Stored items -
BEGIN

-- ==== Sys2Proof/Tests/Slice0.lean ====
section
/-! SUPPORT. The model's own tests: every expected value is taken from spec/95_test_vectors.md, from an example
of a rule, or worked out by hand from a rule (each comment says which); and, for each statement that has
hypotheses, a state and operands that meet them. -/

namespace Sys2Proof.Tests

open Sys2Proof Sys2Proof.Machine

/-! ### Helpers -/

/-- What the test looks at, in the next state; nothing where there is none. -/
def seen {α : Type} (f : State → α) : Outcome → Option α
  | .next t => some (f t)
  | .fault _ => none
  | .refused _ => none

/-- One step on an operation word, presented to the state. -/
def run {α : Type} (w : OpWord) (s : State) (f : State → α) : Option α := seen f (step (s.withFetchWord 16 w.toNat))

/-- The reset state with these bytes in `IB`. -/
def holding (b : Buffer) : State := { State.reset with ib := b }

/-- The profile of 95_test_vectors.md program P1: TWOS, 0x04, 0x05, 0x06. -/
def profiled (b : Buffer) : State := { holding b with profv := 0x0F, ackb := 0x04, nackb := 0x05, busyb := 0x06 }

/-- The same with XOR. -/
def profiledXor (b : Buffer) : State := { profiled b with csalg := 0x01 }

/-- The profile, and the five operands written. -/
def operands (ua2 bt cmd ctrl data : Byte) : State :=
  { profiled [] with opndv := 0x1F, ua2 := ua2, bt := bt, cmd := cmd, ctrl := ctrl, data := data }

/-- The source's example (95_test_vectors.md 1.1). -/
def example1 : State := operands 0x01 0x00 0x61 0x10 0x80

/-- The frame of the source's example under TWOS. -/
def frame1 : Buffer := [0x02, 0x06, 0x01, 0x01, 0x00, 0x61, 0x10, 0x80, 0x07]

/-- The parameters with `BCD_STRICT` = true. -/
def strictly (s : State) : State := { s with params := { ibcap := 64, bcdStrict := true } }

/-- The smallest capacity (95_test_vectors.md program P9). -/
def smallest (b : Buffer) : State := { profiled b with params := { ibcap := 9, bcdStrict := false } }

/-- Response, `TCSTAT`, and the four time registers. -/
def timeSeen (t : State) : Option RspWord × Byte × List Byte := (t.rsp, t.tcstat, [t.tch, t.tcm, t.tcs, t.tcf])

/-! ### WellFormed: an ill-formed term for each check (30_encoding.md R88) -/

theorem test_setalg_2_ill_formed : ¬(Instr.setalg 0x02).WellFormed := by decide
theorem test_tccand_0_and_5_ill_formed : ¬(Instr.tccand 0x00).WellFormed ∧ ¬(Instr.tccand 0x05).WellFormed := by decide
theorem test_rdreg_unassigned_ill_formed :
    ∀ n ∈ [0x05#8, 0x07#8, 0x0E#8, 0x0F#8, 0x12#8, 0x17#8, 0x20#8, 0xFF#8], ¬(Instr.rdreg n).WellFormed := by decide
theorem test_legal_operands_well_formed :
    (Instr.setalg 0x01).WellFormed ∧ (Instr.tccand 0x04).WellFormed ∧ (Instr.rdreg 0x1F).WellFormed ∧
      (Instr.rdreg 0x08).WellFormed ∧ (Instr.rdob 0xFF).WellFormed ∧ (Instr.setack 0xFF).WellFormed := by decide

/-! ### Decoding: words written out from the table of R86, and from 95_test_vectors.md section 4 -/

theorem test_decode_control :
    decode 0b0000000000000000 = .ok .nop ∧ decode 0b0000000100000000 = .ok .srst ∧
      decode 0b0001000000000001 = .ok (.setalg 0x01) ∧ decode 0b0001000111111111 = .ok (.setack 0xFF) ∧
      decode 0b0001001000000000 = .ok (.setnack 0x00) ∧ decode 0b0001001110100101 = .ok (.setbusy 0xA5) := by decide
theorem test_decode_operand_registers :
    decode 0x20FF = .ok (.setua2 0xFF) ∧ decode 0x2100 = .ok (.setbt 0x00) ∧ decode 0x2261 = .ok (.setcmd 0x61) ∧
      decode 0x2310 = .ok (.setctrl 0x10) ∧ decode 0x2402 = .ok (.setdata 0x02) := by decide
theorem test_decode_buffers :
    decode 0b0011000000000000 = .ok .ibclr ∧ decode 0b0011000111111111 = .ok (.ibpush 0xFF) ∧
      decode 0b0011001000000000 = .ok .ob2ib ∧ decode 0b0111000000011111 = .ok (.rdreg 0x1F) ∧
      decode 0b0111000111111111 = .ok (.rdob 0xFF) ∧ decode 0b0111001000001000 = .ok (.rdib 0x08) := by decide
theorem test_decode_codecs :
    decode 0b0100000000000000 = .ok .cenc ∧ decode 0b0100000100000000 = .ok .cvfy ∧
      decode 0b0100100000000000 = .ok .nenc ∧ decode 0b0100100100000000 = .ok .nvfy := by decide
theorem test_decode_classifier_and_timecode :
    decode 0b0101000000000000 = .ok .clsfy ∧ decode 0b0110000000000000 = .ok .tcdec ∧
      decode 0b0110000100000100 = .ok (.tccand 0x04) := by decide
theorem test_decode_reserved :
    [0x0001#16, 0x01FF#16, 0x0200#16, 0x0F00#16, 0x1400#16, 0x2500#16, 0x3001#16, 0x3300#16, 0x4001#16, 0x4200#16,
      0x4700#16, 0x4A00#16, 0x5001#16, 0x5100#16, 0x6001#16, 0x6200#16, 0x7300#16, 0x8000#16, 0xFFFF#16].map decodeChecked =
      List.replicate 19 (.error .illegalOp) := rfl
theorem test_decode_illegal_operand :
    [0x1002#16, 0x6100#16, 0x6105#16, 0x7005#16, 0x7020#16].map decodeChecked =
      List.replicate 5 (.error .illegalOperand) := rfl
theorem test_decode_table_word :
    decodeTableWord 16 0x1104 = some (.setack 0x04) ∧ decodeTableWord 16 0x0200 = none := by decide

/-! ### Control and configuration (95_test_vectors.md 2.1) -/

theorem test_nop : run 0x0000 example1 (fun t => (t.rsp, { t with rsp := none })) = some (some 0x0000, example1) := rfl
theorem test_srst :
    run 0x0100 { example1 with flt := 0x3F, ib := frame1, ob := frame1, vfyr := 0x81, tch := 0x0C }
      (fun t => { t with rsp := none }) = some State.reset := rfl
theorem test_setalg_xor : run 0x1001 State.reset (fun t => (t.rsp, t.csalg, t.profv)) = some (some 0x0000, 0x01, 0x01) := by
  decide
theorem test_setalg_2_refused :
    run 0x1002 State.reset (fun t => (t.rsp, t.flt, t.csalg, t.profv)) = some (some 0x8200, 0x02, 0x00, 0x00) := by decide
theorem test_setack_latest_wins :
    run 0x1110 { State.reset with ackb := 0x04, profv := 0x02 } (fun t => (t.rsp, t.ackb, t.profv)) =
      some (some 0x0000, 0x10, 0x02) := by decide
theorem test_setack_zero_is_written :
    run 0x1100 State.reset (fun t => (t.rsp, t.ackb, t.profv)) = some (some 0x0000, 0x00, 0x02) := by decide
theorem test_setnack : run 0x1205 State.reset (fun t => (t.rsp, t.nackb, t.profv)) = some (some 0x0000, 0x05, 0x04) := by decide
theorem test_setbusy : run 0x1306 State.reset (fun t => (t.rsp, t.busyb, t.profv)) = some (some 0x0000, 0x06, 0x08) := by decide
theorem test_setua2 : run 0x2001 State.reset (fun t => (t.rsp, t.ua2, t.opndv)) = some (some 0x0000, 0x01, 0x01) := by decide
theorem test_setbt : run 0x21A5 State.reset (fun t => (t.rsp, t.bt, t.opndv)) = some (some 0x0000, 0xA5, 0x02) := by decide
theorem test_setcmd : run 0x2261 State.reset (fun t => (t.rsp, t.cmd, t.opndv)) = some (some 0x0000, 0x61, 0x04) := by decide
theorem test_setctrl : run 0x2310 State.reset (fun t => (t.rsp, t.ctrl, t.opndv)) = some (some 0x0000, 0x10, 0x08) := by decide
theorem test_setdata : run 0x2480 State.reset (fun t => (t.rsp, t.data, t.opndv)) = some (some 0x0000, 0x80, 0x10) := by decide

/-! ### Buffers and read-backs (95_test_vectors.md 2.2, P9; examples of R134 to R136) -/

theorem test_ibclr : run 0x3000 (holding [0x10, 0x22]) (fun t => (t.rsp, t.ib)) = some (some 0x0000, []) := by decide
theorem test_ibpush_appends : run 0x3122 (holding [0x10]) (fun t => (t.rsp, t.ib)) = some (some 0x0002, [0x10, 0x22]) := by
  decide
theorem test_ibpush_overflow :
    run 0x31AA (smallest frame1) (fun t => (t.rsp, t.flt, t.ib)) = some (some 0x8500, 0x10, frame1) := by decide
theorem test_ob2ib :
    run 0x3200 { holding [0xAA] with ob := frame1 } (fun t => (t.rsp, t.ib, t.ob)) = some (some 0x0009, frame1, frame1) := by
  decide
theorem test_ob2ib_empty : run 0x3200 (holding [0xAA]) (fun t => (t.rsp, t.ib)) = some (some 0x0000, []) := by decide
theorem test_rdreg_flt_not_cleared :
    run 0x701F { State.reset with flt := 0x22 } (fun t => (t.rsp, t.flt)) = some (some 0x0022, 0x22) := by decide
theorem test_rdreg_unassigned_refused :
    run 0x700E State.reset (fun t => (t.rsp, t.flt)) = some (some 0x8200, 0x02) := by decide
theorem test_rdob_last_byte : run 0x7108 { State.reset with ob := frame1 } (·.rsp) = some (some 0x0007) := by decide
theorem test_rdob_past_end :
    run 0x7109 { State.reset with ob := frame1 } (fun t => (t.rsp, t.flt)) = some (some 0x8600, 0x20) := by decide
theorem test_rdib_1 : run 0x7201 (holding [0x10, 0x22]) (·.rsp) = some (some 0x0022) := by decide
theorem test_rdib_past_end : run 0x7202 (holding [0x10, 0x22]) (fun t => (t.rsp, t.flt)) = some (some 0x8600, 0x20) := by decide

END

Exercise brief - What is wanted is every line from the first line of the entries through the line that contains "the state. -/", given again exactly.

Reply -
-- ==== Sys2Proof/Tests/Slice0.lean ====
section
/-! SUPPORT. The model's own tests: every expected value is taken from spec/95_test_vectors.md, from an example
of a rule, or worked out by hand from a rule (each comment says which); and, for each statement that has
hypotheses, a state and operands that meet them. -/

namespace Sys2Proof.Tests

open Sys2Proof Sys2Proof.Machine

/-! ### Helpers -/

/-- What the test looks at, in the next state; nothing where there is none. -/
def seen {α : Type} (f : State → α) : Outcome → Option α
  | .next t => some (f t)
  | .fault _ => none
  | .refused _ => none

/-- One step on an operation word, presented to the state. -/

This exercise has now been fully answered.